Martha Norman explores the controversy around THAT Maroon 5 video
Maroon 5 have managed to create a song and video which makes Robin Thicke’s ‘Blurred Lines’ look like a feminist anthem. If you’ve not yet seen their video to ‘Animals’ then be prepared for a shock. It’s a far cry from ‘She Will Be Loved’. The video shows a psychotic butcher becoming obsessed with one of his customers, a young woman, and traces his obsessive mental process. Front man Adam Levine is shown following a woman home down dark streets, taking photographs of her, grabbing her flesh aggressively and hanging onto carcases in a butchers store room, before smearing blood on his face and body. In the final scene of the video, a man and woman clutch each other naked whilst blood pours all over them, matting their hair and covering their bodies. This scene feels reminiscent of the blood splattered lift scene in ‘The Shining’ and is an uncomfortable thing to watch in a music video setting.
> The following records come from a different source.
/-- Settles O16: each command's state and its claim, the frame from the command's effect. -/
theorem accessesRun : Obligations.AccessesRun := by
  refine ⟨?_, ?_, ?_, ?_, ?_, ?_, ?_, ?_, ?_, ?_, ?_⟩
  · intro s m addr v hw h
    have e := exec_registerWrite_takes v hw h
    exact EffOut.runs_next (execRegisterWrite_eff m addr 0xF v hw s) rfl e (by decide) rfl
  · intro s m v hw h
    have e := exec_registerWrite_takes (addr := ⟨Reg.TIME_CTL, by decide⟩) v hw h
    exact EffOut.runs_next (execRegisterWrite_eff m ⟨Reg.TIME_CTL, by decide⟩ 0xF v hw s) rfl e (by decide)
      (s.left_timeCtl m v hw h)
  · intro s m h hc hp
    exact EffOut.runs_next (execReadCapture_eff m ⟨Reg.FUSE_SERLO, by decide⟩ s) rfl rfl (by decide)
      (s.readReg_serlo m h hc hp)
  · intro s m w h hc hp
    exact EffOut.runs_next (execReadCapture_eff m ⟨Reg.FUSE_SERHI, by decide⟩ s) rfl rfl (by decide)
      (s.readReg_serhi m w h hc hp)
  · intro s m page v h hf hv hr
    exact EffOut.runs_next (execSrst_eff m page v s) rfl rfl (by decide) (s.access_srst_taken m page v h hf hv hr)
  · intro s m page v h hf hv hr
    exact EffOut.runs_next (execSrst_eff m page v s) rfl rfl (by decide) (s.access_srst_refused m page v h hf hv hr)
  · intro s page h
    have e := execSrstDone_runs s page h
    exact EffOut.runs_next (execSrstDone_eff page s) rfl e (by decide) (s.srstEnded_done page)
  · intro s m page v h
    exact EffOut.runs_next (execPlockSet_eff m page v s) rfl rfl (by decide) (s.access_plock m page v h)
  · intro s m page v h hk hv
    refine EffOut.runs_next (execPkeyWrite_eff m page v s) rfl rfl (by decide) ?_
    rw [State.access_pkey v h, State.pkeyWrite_right _ m hk hv]
    exact State.armed_arm _ _ _
  · intro s m page v h hk hv
    exact EffOut.runs_next (execPkeyWrite_eff m page v s) rfl rfl (by decide) (s.access_pkey_wrong m page v h hk hv)
  · intro s m page
    exact EffOut.runs_next (execArmLapse_eff m page s) rfl rfl (by decide) (s.armed_disarm page m)

end Sys2Proof.Machine
end

section
/-!
SUPPORT. Accesses that a check turns away: a page outside the map (R31), and a register guarded against its master (R113).
-/
namespace Sys2Proof.Machine

/-! ### What a bus error leaves (R24, R31, R522) -/

/-- Whether an event is recorded at once depends on the recorder and its default limit alone (R484). -/
theorem State.records_of_evr {s t : State} (c : Nat) (he : t.evr = s.evr) (hr : t.reg Reg.EVR_CTL = s.reg Reg.EVR_CTL) :
    t.records c = s.records c := by
  have hd : t.get Fd.EVR_CTL_RLDEF = s.get Fd.EVR_CTL_RLDEF := by
    unfold State.get
    rw [show t.reg Fd.EVR_CTL_RLDEF.addr = s.reg Fd.EVR_CTL_RLDEF.addr from hr]
  unfold State.records
  rw [he, hd]

/-- The host's fault is flagged in HIF_AFLT, with HIF's event, and the first one captured. -/
theorem State.hifFault_regs (s : State) (m : Master) {f : Fld} (addr code : Nat) (hf : f.addr = Reg.HIF_AFLT) :
    OnlyRegs faultRegs s (s.hifFault m f addr code) := by
  have hflag : OnlyRegs faultRegs s ((s.set f 1).pevt Pg.HIF Pe.HIF_ACCFLT) :=
    OnlyRegs.set _ _ (by decide) (OnlyRegs.set _ _ (by simp [hf, faultRegs]) (OnlyRegs.refl _ _))
  unfold State.hifFault
  dsimp only
  split
  · exact OnlyRegs.refl _ _
  · split
    · exact hflag
    · exact OnlyRegs.set _ _ (by decide) (OnlyRegs.set _ _ (by decide) (OnlyRegs.set _ _ (by decide)
        (OnlyRegs.set _ _ (by decide) hflag)))

section
variable (s : State) (m : Master) {f : Fld} (addr : Nat) (hf : f.addr = Reg.HIF_AFLT)
include hf

theorem State.hifFault_effHif (code : Nat) : Eff [.page Pg.HIF] s (s.hifFault m f addr code) :=
  State.hifFault_eff s m f addr code (by rw [hf]; rfl)

theorem State.busError_only : Only [.page Pg.HIF, .page Pg.EVR, .result, .evr] s (s.busError m f addr) :=
  (((s.hifFault_effHif m addr hf _).mono rfl).trans (((State.log_eff ..).mono rfl).trans ((State.ends_eff ..).mono rfl))).only

theorem State.busError_regs : OnlyRegs faultRegs s (s.busError m f addr) :=
  (s.hifFault_regs m addr _ hf).trans ((State.log_regs _ _ _ _ _ _).mono (by decide))

/-- The fault is the newest entry, where its code's limit leaves room (R484). -/
theorem State.busError_newest (h : s.records Ec.ACCFLT = true) : (s.busError m f addr).newestCode = some Ec.ACCFLT := by
  have hr : (s.hifFault m f addr St.busErr).records Ec.ACCFLT = s.records Ec.ACCFLT :=
    State.records_of_evr _ ((s.hifFault_effHif m addr hf _).only .evr rfl) (s.hifFault_regs m addr _ hf _ (by decide))
  exact State.log_code _ _ _ _ _ _ (hr.trans h)

theorem State.busError_rdata : (s.busError m f addr).rdata = s.rdata := by
  have hfault := (s.hifFault_effHif m addr hf St.busErr).only .result rfl
  have hlog := (State.log_eff (s.hifFault m f addr St.busErr) Ec.ACCFLT (pageOf addr) 0 0 m.code).only .result rfl
  exact hlog.2.trans hfault.2

/-- A bus error of an access that has so far only dropped a captured word. -/
theorem State.busError_ends {b : State} (hb : Only [.acc, .result] b s) :
    (s.busError m f addr).status = St.busErr ∧ OnlyRegs faultRegs b (s.busError m f addr) ∧
      (b.records Ec.ACCFLT = true → (s.busError m f addr).newestCode = some Ec.ACCFLT) := by
  refine ⟨rfl, fun a ha => (s.busError_regs m addr hf a ha).trans (hb.reg a rfl), fun h => ?_⟩
  exact s.busError_newest m addr hf ((State.records_of_evr _ (hb .evr rfl) (hb.reg Reg.EVR_CTL rfl)).trans h)

/-- Its frame. -/
theorem State.busError_frame {b : State} (hb : Only [.acc, .result] b s) :
    Only [.page Pg.HIF, .page Pg.EVR, .result, .evr, .acc] b (s.busError m f addr) :=
  Only.trans _ _ _ _ (hb.mono _ _ _ _ rfl) ((s.busError_only m addr hf).mono _ _ _ _ rfl)

end

/-! ### Pages outside the map (R31) -/

/-- The state from which the checks of a write start. -/
def State.begun (s : State) (m : Master) (addr : Nat) : State := (s.dropCapture m (pageOf addr)).ends St.ok

theorem State.begun_only (s : State) (m : Master) (addr : Nat) : Only [.acc, .result] s (s.begun m addr) :=
  (Eff.trans (Eff.mono (State.dropCapture_eff ..) rfl) (Eff.mono (State.ends_eff ..) rfl)).only

/-- A page number outside the map, as the map sees it. -/
theorem unmapped_of_number {addr : Nat} (hlt : addr < 0x1000000) (h : RegMap.pages.contains (addr / 4096) = false) :
    RegMap.mapped (pageOf addr) = false := by
  have hp : addr / 4096 = pageOf addr := by unfold pageOf; omega
  rw [RegMap.mapped, ← hp, h]

section
variable (s : State) (m : Master) {addr : Nat} (hal : addr % 4 = 0) (hmap : RegMap.mapped (pageOf addr) = false)
include hal hmap

theorem State.access_unmapped (lanes : Nat) (v : Word) (eff : Word → State → State) :
    s.access m addr lanes v eff = (s.begun m addr).busError m Fd.HIF_AFLT_BUSERR addr :=
  (if_neg (by simp [hal])).trans (if_pos (by simp [hmap]))

theorem State.accessR_unmapped (eff : Option Word → State → Word × State) :
    s.accessR m addr eff = (s.opened m addr).busError m Fd.HIF_AFLT_BUSERR addr :=
  (if_neg (by simp [hal])).trans (if_pos (by simp [hmap]))

end

/-- Settles O9: the access ends as a bus error before its register is looked at. -/
theorem unmappedAccessesFail : Obligations.UnmappedAccessesFail := by
  constructor
  · intro s m addr lanes v hw hal hpage
    have hb := s.begun_only m addr
    have e := s.access_unmapped m hal (unmapped_of_number addr.isLt hpage) lanes v (State.writeEff m addr hw)
    exact ⟨_, congrArg Host.Outcome.next e, State.busError_ends _ m addr rfl hb, State.busError_frame _ m addr rfl hb⟩
  · intro s m addr hal hpage
    have hb : Only [.acc, .result] s (s.opened m addr) := Only.mono _ _ _ _ (s.opened_only m addr) rfl
    have e := s.accessR_unmapped m hal (unmapped_of_number addr.isLt hpage) (State.readEff m addr)
    obtain ⟨hst, hregs, hnew⟩ := State.busError_ends _ m addr (f := Fd.HIF_AFLT_BUSERR) rfl hb
    have hzero := (s.opened m addr).busError_rdata m addr (f := Fd.HIF_AFLT_BUSERR) rfl
    exact ⟨_, congrArg Host.Outcome.next e, ⟨hst, hzero, hregs, hnew⟩, State.busError_frame _ m addr rfl hb⟩

/-! ### Guarded registers (R113) -/

/-- Which domains are on depends on no access. -/
theorem State.domOn_accessed {s b : State} (hb : Only [.acc, .result] s b) (d : Dom) : b.domOn d = s.domOn d := by
  have hlink : b.cs.ipdUp = s.cs.ipdUp := (hb .links rfl).1
  cases d with
  | aon => rfl
  | safe => exact hlink
  | supv | pack | hpgp | creek | nfc | crypt => exact hb.bit _ rfl

/-- A write that comes to a register guarded against its master is denied, whatever else holds it back. -/
theorem State.access_guarded (s : State) (m : Master) {addr : Nat} (lanes : Nat) (v : Word) (eff : Word → State → State)
    {r : RegRow} (hlt : addr < 0x1000000) (hc : s.comesTo m addr = true)
    (hf : RegMap.find (pageOf addr) (ofsOf addr) = some r)
    (hg : (r.rwg && m != .hosts && m != .supv && !writeTarget m (pageOf addr) (ofsOf addr)) = true) :
    s.access m addr lanes v eff = (s.entered m addr).denied m Fd.PFLT_ACCESS Ec.ACCFLT addr := by
  have hp : addr / 4096 = pageOf addr := by unfold pageOf; omega
  simp only [State.comesTo, aligned, hp, Bool.and_eq_true, beq_iff_eq, Bool.not_eq_true'] at hc
  obtain ⟨⟨⟨⟨h4, hmap⟩, hmay⟩, hrec⟩, hdom⟩ := hc
  have hb : (s.begun m addr).recoveryBars (pageOf addr) true = s.recoveryBars (pageOf addr) true := rfl
  have hl : (s.begun m addr).lcs = s.lcs := rfl
  have hd := (State.domOn_accessed (s.begun_only m addr) _).trans hdom
  have he : (s.begun m addr).onlyIf (gkey (pageOf addr) && r.rwg) (fun t => t.disarm (pageOf addr) m) = s.entered m addr := by
    unfold State.entered
    rw [hf]
    rfl
  rw [hf] at hd
  unfold State.access RegMap.mapped
  simp only [← State.begun.eq_def, hb, hl, h4, hmap, hrec, hmay, hf, hd, he, hg]
  rfl

/-- The Pack is on, and its overflow queue holds the host's tasks back (R524). -/
def flowHeldState : State := (State.reset.set Fd.PWR_DOMST_PACK 1).set Fd.HIF_STAT_FLOWHOLD 1

/-- Refutes O10: V2G_CMD bears tasks but is guarded (R222), so flow control does not turn HOSTN's write away with NOCAP: the
guard, which stands before it (R113), denies the write. -/
theorem not_refusedAccessesChangeNothing : ¬ Obligations.RefusedAccessesChangeNothing := by
  rintro ⟨-, -, -, -, -, -, -, -, -, hflow, -, -⟩
  have hcomes : flowHeldState.comesTo .hostn Reg.V2G_CMD = true := by decide
  obtain ⟨t, hnext, ⟨hstatus, -, -⟩, -⟩ := hflow flowHeldState .hostn ⟨Reg.V2G_CMD, by decide⟩ 15 0 0 hcomes (by decide) rfl rfl
    (by decide) (by decide)
  have hdenied := flowHeldState.access_guarded .hostn 15 0 (State.writeEff .hostn Reg.V2G_CMD 0) (by decide) hcomes rfl rfl
  have hend : t = _ := (Host.Outcome.next.inj hnext).symm.trans hdenied
  rw [hend] at hstatus
  exact absurd hstatus (by decide : St.access ≠ St.noCap)

end Sys2Proof.Machine
end

section
/-!
SUPPORT. Every command completes: its frame names neither the queue nor the clock (R16, R19).
-/
namespace Sys2Proof.Machine

/-- No command's frame names the queue or the clock. -/
theorem touches_queue_clock (c : Instr) :
    Part.pending.covered (touches c) = false ∧ Part.now.covered (touches c) = false := by
  cases c <;> exact ⟨rfl, rfl⟩

/-- Settles O6: the frame of each command, from the lemma that every command keeps the model's invariants. -/
theorem everyCommandCompletes : Obligations.EveryCommandCompletes := by
  intro c s
  obtain ⟨t, hnext, hkeep⟩ := exec_keep c s
  obtain ⟨hqueue, hclock⟩ := touches_queue_clock c
  exact ⟨t, hnext, hkeep.only, hkeep.only .pending hqueue, hkeep.only .now hclock⟩

end Sys2Proof.Machine
end

section
/-!
SUPPORT. Writes to the pages that mirror the metering compartment: FUSE, TIME, MPORT and BILL (R19, R35).
-/
namespace Sys2Proof.Machine
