-- ==== Sys2Proof/Decode.lean ====
section
/-! DEFINITION. Decoding a trace item into the row of spec/opcode_table.json it stands for (spec/30_encoding.md R91 to
R96, R105, R111, R113) and, after it, the encoder written from the same rules. The word alone does not pick the row: a bus
word goes to the handler the active Board has bound at its address, before any controller port (R94; 40_dispatch.md R124,
R125), the sixteen data-port rows are told apart by `latch` (R96) and the two data-port reads by `strobe[port]`
(43_controller.md R193). `DecodeCtx` carries all three. -/

namespace Sys2Proof

/-- What decoding reads of the machine: its parameters, the bindings of the active Board (none without one), the command
latch, and the strobe bit of every port present, so that `NPORTS` is the number of strobes (00_scope.md R9; 30_encoding.md
R94, R96, R111, R113). -/
structure DecodeCtx where
  params : Params
  bindings : List Binding
  latch : BitVec 4
  strobes : List Bool
  deriving DecidableEq, Repr

/-- `NPORTS` (00_scope.md R9). -/
def DecodeCtx.nports (c : DecodeCtx) : Nat := c.strobes.length

/-- `kind` = bits 31:28 (30_encoding.md R91). -/
def wordKind (w : Word) : BitVec 4 := w.extractLsb' 28 4
/-- `sub` = bits 27:24 (30_encoding.md R91). -/
def wordSub (w : Word) : BitVec 4 := w.extractLsb' 24 4
/-- `addr` = bits 23:8 (30_encoding.md R91). -/
def wordAddr (w : Word) : Addr := w.extractLsb' 8 16
/-- `data` = bits 7:0 (30_encoding.md R91). -/
def wordData (w : Word) : Byte := w.extractLsb' 0 8

/-- The row of a read that neither a binding nor a controller port claims: the row of the window its address lies in, whose
meaning finds no binding either (20_memory.md R75; 40_dispatch.md R126, R132; log 16). -/
def windowReadRow (c : Params) (a : Addr) : Instr :=
  if Machine.inLowWindow c a then .rdLow a
  else if Machine.inCmdWindow c a || Machine.inDataWindow c a then .rdCmdData a
  else .rdUnmapped a

/-- The row a bus read of `a` is decoded to: a bound read handler first, then the data port of a present port, then no claim
(40_dispatch.md R124; 30_encoding.md R94; 43_controller.md R191). -/
def readRow (c : DecodeCtx) (a : Addr) : Instr :=
  match Machine.findRead c.bindings a with
  | some .lowPage => .rdLow a
  | none =>
    if a == c.params.padData0Addr && decide (0 < c.nports) then .rdPad0
    else if a == c.params.padData1Addr && decide (1 < c.nports) then .rdPad1
    else windowReadRow c.params a

/-- The row a data-port write is decoded to by the latch (30_encoding.md R96). -/
def dataRow (latch : BitVec 4) (a : Addr) (v : Byte) : Instr :=
  match latch.toNat with
  | 0x0 => .setBank0 a v
  | 0x1 => .setBank1 a v
  | 0x2 => .setBank2 a v
  | 0x3 => .setBank3 a v
  | 0x4 => .setBank4 a v
  | 0x5 => .setBank5 a v
  | 0x6 => .setBank6 a v
  | 0x7 => .setBank7 a v
  | 0x8 => .setLowCtl0 a v
  | 0x9 => .setLowCtl1 a v
  | 0xA => .setRegA a v
  | 0xB => .setRegB a v
  | 0xC => .setRegC a v
  | 0xD => .setIrqCtl a v
  | 0xE => .setCntLo a v
  | _ => .setCntHi a v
We seem to have entered a dangerous and depressing domain within popular music, where artists try to outdo one another for the most controversial video or lyric in the business (see Robin Thicke & Nicki Minaj). This video is so offensive and provocative that it will surely spark a debate surrounding the lack of age ratings in music videos which apply to feature films. As music videos become ever more explicit it seems appropriate to protect younger generations from harmful or damaging material; even if this material is set to music. The problem with this video however, is that it is not only disturbing to younger people, but it is equally (if not more disturbing) for teenage girls and women. If you are a woman, you will know that the fear of a sexually-aggressive male figure tracing your steps at night is an all-too-familiar threat, and something that shouldn’t be ‘performed’ in a music video. It is done so in a way which makes it appear sexually attractive and makes it seem as though it is a natural by-product of men’s lust.
Another problem with Maroon 5’s video is the undercurrent of violence; not explicit, but implied. This frustratingly means that it is more likely to be age-restricted for nudity than for its depiction of stalking or implied assault. Whilst not always explicit, violence is everywhere in this video and is distinctly sexual. As watchers we assume that the blood Levine smears on his mouth and body belongs to the animals he has slaughtered, but the editing and lyrics make the origin of the blood ambiguous, and you wouldn’t be crazy for assuming that it could belong to the woman that he is fetishizing. The video cuts from a young woman’s flesh, to the flesh of an animal being prepared in a purposefully disorientating way. It further cuts from a woman sleeping in underwear to Levine punching a hanging carcass. One of the most explicitly stalker-like scene is a scene where Levine appears to stroke the woman’s arm at a bar (where she turns away from him and shuns him, clearly blocking the unwanted attention). Not only does this choppy editing style literally communicate that the woman is a piece of meat, but it confuses passion and lust with encroachment and aggression. Ultimately, the video suggests that a predator/prey relationship is both normal and necessary in a male pursuit of a romantic partner. It’s not at all surprising that domestic violence groups have had a ferocious reaction to the video.
If you want to watch the video, watch it with caution, and pay close attention to the creepy lyrics which go alongside these images. As if the video’s stalker message wasn’t clear enough, Levine actually sings; “Maybe you think that you can hide, I can smell your scent for miles,” which ultimately plays off the female fear of a predatory man and further perpetuates the kind of attitudes Emma Watson addressed and broke down in her famous UN speech.